魔法遊戯 (Mahō Yūgi)
- Genre: Comedy, Magical girl
- Directed by: Hiroki Hayashi
- Written by: Hiroshi Ōnogi
- Music by: Seikou Nagaoka
- Studio: AIC
- Licensed by: NA: Sentai Filmworks;
- Released: 16 November 2001 – 3 May 2002
- Episodes: 24

Magical Play 3D
- Directed by: Hiroki Hayashi
- Written by: Hideyuki Kurata
- Music by: Seikou Nagaoka
- Studio: AIC
- Licensed by: NA: Sentai Filmworks;
- Released: 29 December 2001

= Magical Play =

Japanese ONA series

Magical Play (魔法遊戯 飛び出す!! ハナマル大冒険, Mahō Yūgi Tobidasu!! Hanamaru Daibōken) is a Japanese original net animation directed by Hiroki Hayashi featuring character designs by Kiyohiko Azuma. It was webcast from November 16, 2001 to May 3, 2002, totaling twenty-four episodes. The magical girl satire was later compiled into four half-hour episodes and released on four DVDs. A 3D OVA episode was released on December 29, 2001.

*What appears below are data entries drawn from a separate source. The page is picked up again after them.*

-- ==== Sys2Proof/Decode.lean ====
section
/-! DEFINITION. Instruction words, both ways (R88 to R107, R119, R120, R127 to R129): the T-word and
S-word fields, `encode` from an instruction to its A-word, and the total decoder, which refuses a word
by the cause that load, bind or issue would give. A word decodes to an instruction only when that
instruction encodes to the very same word, so no unused or reserved bit is ever ignored (R103). -/

namespace Sys2Proof

/-! ### Codes of fields -/

/-- The code of a source specifier (R105); an immediate's code is its value (R94). -/
def Src.code : Src → Nat
  | .g n => n.val
  | .inC n => 8 + n.val
  | .inP n => 12 + n.val
  | .zero => 16 | .one => 17 | .ones => 18 | .cyc => 19 | .inst => 20 | .plane => 21
  | .t n => 24 + n.val
  | .imm v => v.toNat

/-- Whether a source is an `IMMB` immediate (R94). -/
def Src.isImm : Src → Bool
  | .imm _ => true
  | _ => false

/-- The source a 5-bit code names (R105); the reserved codes 22 and 23 read as `zero` here and are
refused because they are not that source's code. -/
def srcOfCode (n : Nat) : Src :=
  if n < 8 then .g (Fin.ofNat 8 n)
  else if n < 12 then .inC (Fin.ofNat 4 (n - 8))
  else if n < 16 then .inP (Fin.ofNat 4 (n - 12))
  else if n < 24 then
    match n with
    | 17 => .one
    | 18 => .ones
    | 19 => .cyc
    | 20 => .inst
    | 21 => .plane
    | _ => .zero
  else .t (Fin.ofNat 8 (n - 24))

/-- The code of a destination specifier (R106). -/
def Dst.code : Dst → Nat
  | .g n => n.val
  | .out n => 8 + n.val
  | .disc => 12
  | .p n => 16 + n.val
  | .t n => 24 + n.val

/-- The destination a 5-bit code names (R106); the reserved codes 13 to 15 read as discard here and
are refused because they are not its code. -/
def dstOfCode (n : Nat) : Dst :=
  if n < 8 then .g (Fin.ofNat 8 n)
  else if n < 12 then .out (Fin.ofNat 4 (n - 8))
  else if n < 16 then .disc
  else if n < 24 then .p (Fin.ofNat 8 (n - 16))
  else .t (Fin.ofNat 8 (n - 24))

/-- The code of a rounding field (R54). -/
def Rm.code : Rm → Nat
  | .dflt => 0 | .rne => 1 | .rtz => 2 | .rdn => 3 | .rup => 4

/-- The rounding field of a code; 5 to 7 are refused (R54, R94). -/
def rmOfCode : Nat → Rm
  | 1 => .rne | 2 => .rtz | 3 => .rdn | 4 => .rup | _ => .dflt

/-- The code of a condition (R100). -/
def Cc.code : Cc → Nat
  | .eq => 0 | .ne => 1 | .lt => 2 | .le => 3 | .gt => 4 | .ge => 5 | .ltu => 6 | .geu => 7

/-- The condition of a 3-bit code (R100). -/
def ccOfCode : Nat → Cc
  | 0 => .eq | 1 => .ne | 2 => .lt | 3 => .le | 4 => .gt | 5 => .ge | 6 => .ltu | _ => .geu

/-- The code of a reduction (R102). -/
def Red.code : Red → Nat
  | .sum => 0 | .max => 1 | .min => 2

/-- The reduction of a 2-bit code; 3 is refused (R102). -/
def redOfCode : Nat → Red
  | 1 => .max | 2 => .min | _ => .sum

/-- The code of a sparsity (R101). -/
def Spar.code : Spar → Nat
  | .dense => 0 | .s24 => 1 | .s48 => 2

/-- The sparsity of a 2-bit code; 3 is refused (R101). -/
def sparOfCode : Nat → Spar
  | 1 => .s24 | 2 => .s48 | _ => .dense

/-- The code of an edge (R101). -/
def Edge.code : Edge → Nat
  | .west => 0 | .north => 1

/-- The edge of a bit (R101). -/
def edgeOfCode : Nat → Edge
  | 0 => .west | _ => .north

/-! ### Forms (R93): packing fields into a word, most significant field first -/

/-- T and Q forms: `op` fmt dst sA sB and the low six bits (R93). -/
def packT (op f d a b m : Nat) : Nat := ((((op * 8 + f) * 32 + d) * 32 + a) * 32 + b) * 64 + m

/-- The T form's mod field: `IMMB`, `RM` or `CC`, `SAT`, `OPB` (R93, R94). -/
def modT (immb : Bool) (rmcc : Nat) (sat opb : Bool) : Nat :=
  ((immb.toNat * 8 + rmcc) * 2 + sat.toNat) * 2 + opb.toNat

/-- The I form (R93, R96). -/
def packI (op f d a imm : Nat) : Nat := (((op * 8 + f) * 32 + d) * 32 + a) * 2048 + imm

/-- The W form (R93, R97). -/
def packW (op d wx imm : Nat) : Nat := ((op * 32 + d) * 8 + wx) * 65536 + imm

/-- The P form (R93, R98). -/
def packP (op pd pa pb lut : Nat) : Nat := ((((op * 8 + pd) * 8 + pa) * 8 + pb) * 16 + lut) * 2048

/-- The M form (R93, R99). -/
def packM (op win d a b m : Nat) : Nat := ((((op * 16 + win) * 32 + d) * 32 + a) * 32 + b) * 32 + m

/-- The M form's mod field: `REL`, `ACQ`, `FMT` (R99). -/
def modM (f : Nat) (acq rel : Bool) : Nat := (rel.toNat * 2 + acq.toNat) * 8 + f

/-- The X form (R93, R101). -/
def packX (op f bank mreg k sp e chn aux : Nat) : Nat :=
  (((((((op * 8 + f) * 2 + bank) * 16 + mreg) * 256 + k) * 4 + sp) * 2 + e) * 2 + chn) * 16 + aux

/-- The G form (R93, R102). -/
def packG (op f d a b red grp : Nat) : Nat := packT op f d a b (red * 16 + grp)

/-! ### The encoder -/

/-- T form with a plain mod field. -/
def encT (op : Nat) (f : Fmt) (d : Dst) (a : Nat) (b : Src) (rmcc : Nat) (sat opb : Bool) : Nat :=
  packT op f.code d.code a b.code (modT b.isImm rmcc sat opb)

/-- Q form. -/
def encQ (op : Nat) (f : Fmt) (d : Dst) (a b c : Src) (sat : Bool) : Nat :=
  packT op f.code d.code a.code b.code (c.code * 2 + sat.toNat)

/-- I form. -/
def encI (op : Nat) (f : Fmt) (d : Dst) (a : Src) (imm : Nat) : Nat := packI op f.code d.code a.code imm

/-- M form. -/
def encM (op : Nat) (f : Fmt) (d : Dst) (w : BitVec 4) (a b : Src) (acq rel : Bool) : Nat :=
  packM op w.toNat d.code a.code b.code (modM f.code acq rel)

There are two manga adaptions of this series. One is drawn by Yoshitaka Yoshino and the other is by Yukimaru Katsura.

ADV Films announced the licensing of the show on April 7, 2003 and has released a two disc DVD complete set.

==Plot==
Padudu is a girl who travels to Sweetland from her own land, Sea Heaven. Once there, she competes with many others, in challenges ranging from simple contests to fights. These earn her Hanamaru, which are simple flower-shaped stamps. When enough are collected, the collector gets the right to become a magical girl on Earth.

==Story==
The story begins with Padudu, a girl from the aquatic land Sea Heaven, who has been traveling trying to collect Hanamaru. She accidentally interrupts a fight between Pipin and another combatant. Pipin defeats her opponent. As Pipin jumps up and down in celebration, Padudu suddenly falls on top of and incapacitates her. An elderly judge declares Padudu as the winner of the contest and awards Padudu with a Hanamaru. A frustrated Pipin accuses Padudu of stealing her Hanamaru and declares Padudu her lifelong rival. Although at first she seems to hate Padudu for 'stealing' her Hanamaru, over time, they develop a good relationship.

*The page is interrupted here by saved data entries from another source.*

/-- An access that nothing recalls once it is issued: a write to device or peer memory, not buffered and not stalled
(R209, R369, R375). -/
def posted (s : State) (a : Access) : Bool :=
  (a.space == .device || a.space == .peer) && (match a.st with
    | .stalled _ => false
    | _ => true) && (match a.act with
    | .store _ => a.commit || !((s.inst a.inst).wins.getD a.win {}).cwe
    | .bupd _ _ => true
    | .sigw _ => true
    | .atomic _ _ _ _ => true
    | _ => false)

/-- Whether a window of a live instance, a latch or a press still names a handle record of a context (R221, R223). -/
def handleUsed (s : State) (c va : Nat) : Bool :=
  (s.insts.any fun e => decide (e.2.ctx = c) && e.2.wins.any fun x => x.handle == some va)
  || (s.nodes.any fun e => [e.2.pa, e.2.pb].any fun p => decide ((s.inst p.inst).ctx = c) && p.latch.any fun f => f.2.handle == some va)
  || (s.presses.any fun e => e.2.any fun p => decide (p.ctx = c) && decide (p.handle = va))

/-- The device keeps its own state of a handle record while something names it (R221). -/
def pruneHandles (s : State) : State := { s with handles := s.handles.filter fun e => handleUsed s e.1.1 e.1.2 }

/-- Ends an instance: its planes become inactive, its seams are unwired, its panels, letters, banks and id are
released (R183, R269, R355). -/
def releaseInst (s : State) (i : Nat) : State :=
  let v := s.inst i
  let s := dropReqs s (reqOfCaller s i)
  let s := if v.fault then forgetTrap s v.trap else s
  let s := v.replay.elim s (forgetTrap s)
  let s := v.wires.foldl (unwire i) s
  let s := dropWays s v.ways
  pruneHandles { s with
    nodes := mmap s.nodes fun _ d => endNode i d
    panels := mmap s.panels fun _ q => { q with sa := endSide i q.sa, sb := endSide i q.sb }
    accs := s.accs.filter fun e => !decide (e.2.inst = i) || posted s e.2
    bundles := mmap (s.bundles.filter fun e => !decide (e.2.caller = i)) fun _ b => { b with members := b.members.map (endMember i) }
    ctxs := mupd s.ctxs v.ctx fun c => { c with castUsed := match v.castUnit with
      | some u => c.castUsed.filter fun k => !(decide (u ≤ k) && decide (k < u + v.pat.fw * v.pat.fh))
      | none => c.castUsed }
    insts := mdel s.insts i }

/-- The place of the next packet to end among those that have ended (R336). -/
def nextSeq (s : State) : Nat := (s.runs.map fun e => e.2.seq).foldl max 0 + 1

/-- One live instance of a launch less; the last one ends the launch (R183, R317). -/
def runEnded (s : State) (r : Nat) : State :=
  { s with runs := mmap s.runs fun k v =>
      if k = r then
        match v.kind with
        | .launch live todo =>
          { v with kind := .launch (live - 1) todo, ended := decide (live ≤ 1) && decide (todo = 0), seq := nextSeq s }
        | _ => v
      else v }

/-- Drops the copies that satisfy a condition, wherever they are queued. -/
def dropCopies (s : State) (f : CopyJob → Bool) : State :=
  let fix (p : Plane) : Plane := if p.copies.any f then { p with copies := p.copies.filter fun j => !f j } else p
  { s with nodes := mmap s.nodes fun _ d => { d with pa := fix d.pa, pb := fix d.pb } }

/-- Ends every instance of a launch and its callees, with the cause the launch completes with (R375, R319). -/
def terminateRun (s : State) (r : Nat) (c : Cause) : State :=
  let ids := (s.insts.filter fun e => decide (e.2.run = r)).map (·.1)
  let s := dropCopies (dropReqs (ids.foldl releaseInst s) fun q => decide (q.for_ = .launch r)) fun j => j.run == r && j.run != 0
  { s with
    runs := mmap s.runs fun k v => if k = r then { v with kind := .launch 0 0, cause := some c, ended := true, seq := nextSeq s } else v }

/-! ### Trap images (R370, R371) -/

/-- An entry that holds a token, or is absent. -/
def entryOf (t : Option Token) : Entry := { tok := t.getD {}, present := t.isSome }

/-- The entry of a FIFO's token. -/
def entryOfFlit (f : Flit) : Entry := { tok := f.tok, present := true, bad := f.bad, back := f.back, from_ := f.from_ }

/-- An entry's token as a FIFO holds it. -/
def Entry.flit (e : Entry) : Flit := { tok := e.tok, bad := e.bad, back := e.back, from_ := e.from_ }

/-- The token of an entry, if present. -/
def Entry.tok? (e : Entry) : Option Token := if e.present then some e.tok else none

/-- The entries of an image's FIFO that hold a token, head first. -/
def Image.entries (i : Image) (k : Fin 4) : List Entry :=
  ((List.range 3).map fun j => i.slots.toList.getD (3 * k.val + j) {}).filter (·.present)

/-- The tokens of an image's FIFO, head first. -/
def Image.fifo (i : Image) (k : Fin 4) : List Token := (i.entries k).map (·.tok)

As Padudu and Pipin travel together, they meet an older girl, who is also trying to become a magical girl and has already collected many Hanamaru. Her name is MyuMyu, and she eventually joins the duo.

Every once in a while, they meet Nonononn, a criminal who is on the run, and it is revealed she is from Sea Heaven. They are usually intrigued by her presence, and Padudu wants to be friends with her. Unlike the others, she does not join the group and continues on her own. It's revealed she used to travel with Queen Purilun, and they both tried together to become magical girls but, at one point, they took separate paths. A running gag is that it is usually Nononnon's fault for getting Padudu arrested by Ketchup and Mustard.

===Magical Play 3D===
Magical Play 3D is an OVA that retells the Magical Play story. Magical Play 3D is noticeably more serious and violent than the original series. Padudu is captured and taken to jail by Ketchup and Mustard. Coincidentally, Nonononn is her cellmate. The keeper of the jail, Cofy, beckons them to fight her and her 'sister' panther, Panpan. Nononnon and Padudu end up killing Panpan, and Cofy is shot dead. Afterwards, Purilun is shown looking over her city.

==Major characters==

Padudu, Pipin and MyuMyu

- Padudu (パドドゥ, Padodu)

 Padudu is a 12-year-old girl from Sea Heaven who is slightly dimwitted. She is on a quest to become a magical girl on Earth. Her companion, Uokichi, is a fish she wears as a cloak and uses as a food supply.
- Pipin (ピピン)

 Pipin is Padudu's "lifelong rival". Pipin is an obsessive girl who is also trying to become Earth's next magical girl. She wears a bunny girl costume and her companion is a rabbit she wears as a backpack.
- MyuMyu (ミュミュ)

 MyuMyu is a manipulative girl who wants to use the status of magical girl as a stepping stone to becoming queen of Sweetland. She fools Padudu into believing she is sweet and innocent. Her companions are two flat cats — Lyka and Akyl — who she wears as a bathing suit.
- Nonononn (ノノノン, Nononon)

 Nonononn is Sweetland's most wanted criminal. She was betrayed by Queen Purilun while the two traveled together to become magical girls. Originally from Sea Heaven, her companion is a hammerhead shark who is rarely seen in the anime. She spent some time living in Japan with a middle-class family during the 1960s, yet only appears to be about ten or fifteen years older than she appeared then.
- Purilun (プリルン, Purirun)

 Queen Purilun is the Queen of Sweetland. Much like MyuMyu, she acts nice and caring in the public eye but behind the scenes, she is manipulative and cruel. Like Nonononn, she spent time living in Japan during the 1960s, but in her case with a rich family.
- Zucchini (ズッキーニ, Zukīni)

 Zucchini is Queen Purilun's lackey. He is sent to spy on and dispose of MyuMyu and Nonononn. However, whenever he tries anything, he is invariably foiled by MyuMyu's breasts and his own incompetence.
- Ketchup (ケチャップ, Kechappu) & Mustard (マスタード, Masutādo)
 Mustard is
 Ketchup is
 Ketchup and Mustard are part of the Dance Valley police station, Sweetland's police force. They spend most of their time chasing Nonononn and falsely arresting Padudu. Ketchup is one rank higher than Mustard.